Monday, March 5, 2012

Aran Islands with Jamie and Jessie

After the semester in Rome with Thomas More sophomore year, I traveled around with Jamie. With her DK Eyewitness Travel Book for Europe and a little too much tuna we had great adventures.  Jamie (Lyn) and her sister Jessica went to Germany and then came to visit Ireland. I met them at the train station and we got fish and chips from McDonagh's (the bestest) and then we went for a pint and tried to find some Irish music.  Using my roommate's wonderful DK Eyewitness Travel Ireland book (I seriously love those things) we decided on visiting the Aran Islands the next day. 
     The ferry ride over was very bouncy though. Very very choppy. And the Dramamine was safely sitting at home still.  But hey, puking on Irish strangers/your friends/off the back of a boat is an experince everyone should have at least once right? I'm sure it is on some bucket list of things-to-do-when-traveling right? Right? No? Oh oops I must have been mistaken then...
     Anyway after our -ahem- adventurous ferry ride we made to the beautiful Aran Island of Inis Mor (Irish for the big island, oh so clever)  Renting bikes was almost entertainingly easy: we each paid the old Irishman 10euros and he handed us a bike. Then we left. That was it. No ID, no time it needed to be back, no helmets, no locks, no deposit, and there was nothing on the bikes to identify them as his. Although I suppose it is a small island so you couldn't go too far with them.
Took this impressively-not-crooked photo while riding a bike
Biking through the amazingly-Irish-and-very-beautiful scenery was great.  Although there were nearly as many hills as there were little stone walls. Which was a ton. It seems to me that Aran Islanders just enjoy building stone walls. The majority of them were too close together and too random shaped to be fields or yards, they seemed to have the same purpose as Frost's Mending Wall: just to be built. Peddling up the bizillionth hill with way-too-fast vans passing you on the wrong side was almost enough to make one reconsider the choice to bike instead of taking one of the van or bus tours.  It was actually really fun though.

Great soup and brown bread and tea and scones and a fireplace to boot!

We got a yummy lunch at an adorable cafe then found a tiny shop owned by an wonderful old Irish woman sitting behind the counter knitting away making a sweater. Jamie found a great hat-- in the same color as the Sarah Jessica Parker's hat from the lil ol' lady's shop, she was quite proud to tell us that Steven Spielberg had been one of her costumers as well.  She also had two very exciting pieces of information for us: that the ferry is always calmer going back the other direction and that there's another road closer the coast that is far less hilly. Excitement all around.
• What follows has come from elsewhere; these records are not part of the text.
-- ==== Sys2Proof/Config.lean ====
section
/-!
DEFINITION. Config.lean: the free values. What the spec leaves open is a constant without a body: nothing can be proved about its
value.
-/

namespace Sys2Proof

/-- A value that the spec leaves open, one for each use: the n-th free value taken. (log 3: DESIGN CHOICE, safe) -/
opaque Config.freeValue : Nat → Nat

end Sys2Proof
end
 Then we left the bikes at walked the rest of the way up to Dún Aonghasa, a stone fort that's thousands of years old.  Can't imagine that anyone would have ever dared to try taking that fort cause it's pretty well situated.  It's built right on the cliff so it's got stunning views of the cliffs and waves. The highest point of the cliffs is over 300 feet (But totally safe mom! Honest! No need to worry ^_^ Really...something like that) 
 We got some great photos (and were very very careful by the edge, don't worry).  It was a beautiful day (it barely rained on us as all and that's practically sunny in Irish terms). Because we stopped for lunch and at the knitting shop first we had the fort to ourselves once we got up there. Then we had plenty of time to bike back along the non-hilly-road and check out lots of Aran sweaters before the ferry left.
Jessie also played fetch with a RedBull can and this awesome sheepdog
The Aran Islands are definitely worth the trip, especially since the ferry, bus, and bikes didn't add up to cost very much.  Inis Mor is gorgeous and peaceful and very very Irish. I very much enjoyed it.